[GIVEN RECORDS]
-- ==== Sys2Proof/Laws/PerInstr.lean ====
section
/-! SUPPORT. The family Operands: a well-formed command that carries a write carries a value of the length it states, at an
element of 16 bits. -/

set_option Elab.async false

namespace Sys2Proof.Laws.Operands
open Sys2Proof

/-- What is said of each command. -/
def Statement (i : Instr) : Prop :=
  i.wf = true → ∀ w, i.write = some w → w.el < 65536 ∧ w.len ≤ 32768 ∧ w.val < 256 ^ w.len

/-- What well-formedness of a write says. -/
theorem of_wr {w : Wr} (h : w.wf = true) : w.el < 65536 ∧ w.len ≤ 32768 ∧ w.val < 256 ^ w.len := by
  simp only [Wr.wf, Bool.and_eq_true, decide_eq_true_eq] at h
  exact ⟨h.1.1.2, h.1.2, h.2⟩

/-- A command that carries no write. -/
theorem of_none {i : Instr} (h : i.write = none) : Statement i := fun _ w hw => by rw [h] at hw; cases hw

/-- A command whose well-formedness is that of its write. -/
theorem of_write {i : Instr} {w : Wr} (hw : i.write = some w) (h : i.wf = true → w.wf = true) : Statement i := fun hi w' hw' => by
  rw [hw] at hw'
  cases hw'
  exact of_wr (h hi)
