/-- A correction makes the time valid, and leaves what of it is to be paid later. -/
theorem State.correct_timing (s : State) (n : Nat) (e : Int) (step : Bool) :
    (s.correct n e step).timing n = { s.timing n with
      timeValid := true
      errPeak := max (s.timing n).errPeak e.natAbs
      timeDebt := if paidLater e step then e.natAbs else 0 } := by
  have hshift := (s.correctWindows n e step (s.r n).timeValid).shiftTime_timing n e step
  rw [State.correctWindows_timing] at hshift
  rw [State.correct_eq]
  generalize (s.correctWindows n e step (s.r n).timeValid).shiftTime n e step = u at hshift
  cases hvalid : (s.r n).timeValid
  · have hfirst : (u.firstTime n).timing n = { u.timing n with timeValid := true } :=
      (State.timing_congr (State.modE_rgn _ _ _) n).trans (State.timing_modR_self u n _)
    refine hfirst.trans ?_
    rw [hshift]
  · refine hshift.trans ?_
    have htrue : (s.timing n).timeValid = true := hvalid
    rw [← htrue]

/-- The time of the region takes the correction, and its error reads the value held to its type. -/
theorem State.correct_rd (s : State) (n : Nat) (e : Int) (step : Bool) :
    ((s.correct n e step).rd .REGION_TIME n
        = if paidLater e step then s.rd .REGION_TIME n else ((s.rd .REGION_TIME n : Int) + e).toNat % 2 ^ 64)
      ∧ (s.correct n e step).rd .REGION_TIME_ERR n = (s.wrSat .REGION_TIME_ERR e n).rd .REGION_TIME_ERR n := by
  have hwindows := s.correctWindows_keeps n e step (s.r n).timeValid
  have hshift : State.Keeps [.REGION_TIME_ERR] [] (s.correctWindows n e step (s.r n).timeValid)
      ((s.correctWindows n e step (s.r n).timeValid).shiftTime n e step) :=
    State.shiftTime_frame (by decide) (by decide) (Fr.refl _)
  have hfirst : State.Keeps [.REGION_TIME, .REGION_TIME_ERR] []
      ((s.correctWindows n e step (s.r n).timeValid).shiftTime n e step) (s.correct n e step) := by
    rw [State.correct_eq]
    exact State.when_kept (Fr.refl _) fun t ht => State.firstTime_frame (by decide) (by decide) ht
  have htime : (s.correctWindows n e step (s.r n).timeValid).rd .REGION_TIME n = s.rd .REGION_TIME n :=
    (hwindows.rd (by decide) _ _).trans (State.rd_wr_other s (by decide) _ _ _ _ _)
  refine ⟨?_, (hfirst.rd (by decide) _ _).trans ((hshift.rd (by decide) _ _).trans (hwindows.rd (by decide) _ _))⟩
  rw [hfirst.rd (by decide), State.shiftTime_rd, htime]

end Sys2Proof.Machine
end


section
/-! SUPPORT. A mark: how far T goes to it, what sets it, and what the agents capture of it (R211, R213, R214, R220). -/

namespace Sys2Proof.Machine
open Sys2Proof

/-! ### Records of the state changed as a whole -/

section
variable {W : Obj → Prop} {Q : Part → Prop} {s z : State}

theorem State.withClock_frame (c : Clock) (qclock : Q .clock) (h : Fr W Q z s) : Fr W Q z { s with clock := c } := by
  apply Fr.lit h <;> first | exact Or.inl (by assumption) | exact Or.inr rfl

theorem State.withCaps_frame (c : Caps) (qcaps : Q .caps) (h : Fr W Q z s) : Fr W Q z { s with caps := c } := by
  apply Fr.lit h <;> first | exact Or.inl (by assumption) | exact Or.inr rfl

theorem State.withDict_frame (d : Dict) (qdict : Q .dict) (h : Fr W Q z s) : Fr W Q z { s with dict := d } := by
  apply Fr.lit h <;> first | exact Or.inl (by assumption) | exact Or.inr rfl
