-- ==== Sys2Proof/Config.lean ====
section
/-!
DEFINITION. The configuration: the open parameters of 00_scope.md R6 that are constants of a run
(10_state.md R46, 70_reset_and_hazards.md R467), and the values the spec leaves unstated. The capacities CAP_WB and CAP_RB
are operands of their constructors. The default values stand in Sys2Proof/Machine/Layout.lean and Enums.lean.
-/

namespace Sys2Proof

/-- `ENUM_W`, one width for each enumeration whose width is open (40_bitfield_codec.md R170). -/
structure EnumWidths where
  standbyConfig   : Nat
  packetType      : Nat
  spreadingFactor : Nat
  bandwidth       : Nat
  codingRate      : Nat
  headerType      : Nat
  invertIq        : Nat
  rampTime        : Nat
  tcxoVoltage     : Nat
  deriving DecidableEq, Repr

/-- `CMD_LAYOUT` (00_scope.md R6; 92_eei_decisions.md D7 and D8): the first byte of every field whose place in its frame is
open, and the bitfield types. A field that its frame has room for at one place only, or that a source vector pins, has no entry
(log entry 3). -/
structure CmdLayout where
  -- Positions in OUT: SetModulationParamsLora, SetPacketParams, SetTxParams, SetBufferBaseAddress, SetDioIrqParams,
  -- SetDio3AsTcxoCtrl.
  sf                  : Nat
  bw                  : Nat
  cr                  : Nat
  lowDataRateOptimize : Nat
  preambleLength      : Nat
  headerType          : Nat
  payloadLength       : Nat
  crcOn               : Nat
  invertIq            : Nat
  power               : Nat
  rampTime            : Nat
  txBase              : Nat
  rxBase              : Nat
  irqMask             : Nat
  dio1Mask            : Nat
  dio2Mask            : Nat
  dio3Mask            : Nat
  voltage             : Nat
  delay               : Nat
  -- Positions in IN: GetPacketType, GetIrqStatus, GetRxBufferStatus, GetDeviceErrors, GetStatsLora.
  packetType           : Nat
  irqStatus            : Nat
  payloadLengthRx      : Nat
  rxStartBufferPointer : Nat
  opError              : Nat
  nbPktReceived        : Nat
  nbPktCrcError        : Nat
  nbPktHeaderErr       : Nat
  -- The bitfield types; `Irq` with bit 14 reserved, and with it named (40_bitfield_codec.md R163).
  sleepConfigType : BFType
  statusType      : BFType
  irqType         : BFType
  irqTypeBit14    : BFType
  opErrorType     : BFType
  deriving DecidableEq, Repr

/-- The configuration of a run. -/
structure Config where
  /-- `IRQ_BIT14_NAMED` (40_bitfield_codec.md R163). -/
  irqBit14Named : Bool
  /-- `ENUM_W` (40_bitfield_codec.md R170). -/
  enumWidths    : EnumWidths
  /-- `CMD_LAYOUT` (43_fixed_commands.md, 45_decoders.md). -/
  layout        : CmdLayout
  /-- `REG_SET` (42_register_access.md R230). -/
  regSet        : List RegType
  deriving DecidableEq, Repr

/-! ## Unstated values

None has a body, so nothing is known of its values. Those that stand in pure functions are functions of the operands
(40_bitfield_codec.md R140, 42_register_access.md R230; log entries 16 and 27). -/

/-- The XLEN of a slot right after construction, before it is cut to CAP: "unspecified" (10_state.md R43,
70_reset_and_hazards.md R462). One value for each handle, and no handle is given out twice (log entry 9). -/
opaque Config.freeXlen : Handle → Nat

/-- The byte of a term that is no member at the width `ENUM_W`. -/
opaque Config.freeCode : EnumWidths → Member → Byte

/-- What a bitfield function gives on operands that are no type, value or field. -/
opaque Config.freeBits : PureCall → Nat

/-- The byte a register type outside REG_SET, or a value outside its value type, encodes to. -/
opaque Config.freeRegByte : List RegType → RegType → Nat → Byte

/-- The value a byte decodes to under a register type outside REG_SET. -/
opaque Config.freeRegValue : List RegType → RegType → Byte → Nat

end Sys2Proof
end

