-- ==== Sys2Proof/Machine/FixedWrite.lean ====
section
/-!
DEFINITION. The fixed write kinds, format FW (43_fixed_commands.md R260 to R274, R281, R282, R284 to R286): each builds its
frame and constructs a slot of the kind's capacity.
-/

namespace Sys2Proof.Machine

/-- 43_fixed_commands.md R263. -/
def execResetStats (s : State) : Result := construct .resetStats 7 frameResetStats none s

/-- 43_fixed_commands.md R264. -/
def execClearIrqStatus (mask : Nat) (s : State) : Result :=
  construct .clearIrqStatus 3 (frameClearIrqStatus s.config mask) none s

/-- 43_fixed_commands.md R265. -/
def execSetStandby (config : StandbyConfig) (s : State) : Result :=
  construct .setStandby 2 (frameSetStandby s.config config) none s

/-- 43_fixed_commands.md R266. -/
def execSetRx (timeout : Nat) (s : State) : Result := construct .setRx 4 (frameSetRx timeout) none s

/-- 43_fixed_commands.md R267. -/
def execSetTx (timeout : Nat) (s : State) : Result := construct .setTx 4 (frameSetTx timeout) none s

/-- 43_fixed_commands.md R268. -/
def execSetSleep (config : Nat) (s : State) : Result := construct .setSleep 2 (frameSetSleep s.config config) none s

/-- 43_fixed_commands.md R269. -/
def execSetRfFrequency (freqWord : Nat) (s : State) : Result :=
  construct .setRfFrequency 5 (frameSetRfFrequency freqWord) none s

/-- 43_fixed_commands.md R270. -/
def execSetPacketType (packetType : PacketType) (s : State) : Result :=
  construct .setPacketType 2 (frameSetPacketType s.config packetType) none s

/-- 43_fixed_commands.md R271. -/
def execSetModulationParamsLora (sf : SpreadingFactor) (bw : Bandwidth) (cr : CodingRate) (ldro : Bool) (s : State) :
    Result :=
  construct .setModulationParamsLora 5 (frameSetModulationParamsLora s.config sf bw cr ldro) none s

/-- 43_fixed_commands.md R272. -/
def execSetPacketParams (preambleLength : Nat) (headerType : HeaderType) (payloadLength : Nat) (crcOn : Bool)
    (invertIq : InvertIq) (s : State) : Result :=
  construct .setPacketParams 7 (frameSetPacketParams s.config preambleLength headerType payloadLength crcOn invertIq) none s

/-- 43_fixed_commands.md R273. -/
def execSetTxParams (power : Int) (rampTime : RampTime) (s : State) : Result :=
  construct .setTxParams 3 (frameSetTxParams s.config power rampTime) none s

/-- 43_fixed_commands.md R274. -/
def execSetBufferBaseAddress (txBase rxBase : Nat) (s : State) : Result :=
  construct .setBufferBaseAddress 3 (frameSetBufferBaseAddress s.config txBase rxBase) none s

/-- 43_fixed_commands.md R281. -/
def execClearDeviceErrors (s : State) : Result := construct .clearDeviceErrors 3 frameClearDeviceErrors none s

/-- 43_fixed_commands.md R282. -/
def execSetDioIrqParams (irqMask dio1Mask dio2Mask dio3Mask : Nat) (s : State) : Result :=
  construct .setDioIrqParams 9 (frameSetDioIrqParams s.config irqMask dio1Mask dio2Mask dio3Mask) none s

/-- 43_fixed_commands.md R284. -/
def execSetLoraSymbNumTimeout (symbNum : Nat) (s : State) : Result :=
  construct .setLoraSymbNumTimeout 2 (frameSetLoraSymbNumTimeout symbNum) none s

/-- 43_fixed_commands.md R285. -/
def execSetDio2AsRfSwitchCtrl (enable : Bool) (s : State) : Result :=
  construct .setDio2AsRfSwitchCtrl 2 (frameSetDio2AsRfSwitchCtrl enable) none s

/-- 43_fixed_commands.md R286. -/
def execSetDio3AsTcxoCtrl (voltage : TcxoVoltage) (delay : Nat) (s : State) : Result :=
  construct .setDio3AsTcxoCtrl 5 (frameSetDio3AsTcxoCtrl s.config voltage delay) none s

end Sys2Proof.Machine
end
[/GIVEN RECORDS]
▶ [YOUR TASK]: Take each line in the listing that has the word "symbNum" and copy it.

▶ [OUTPUT OF THE TASK]:
def execSetLoraSymbNumTimeout (symbNum : Nat) (s : State) : Result :=
  construct .setLoraSymbNumTimeout 2 (frameSetLoraSymbNumTimeout symbNum) none s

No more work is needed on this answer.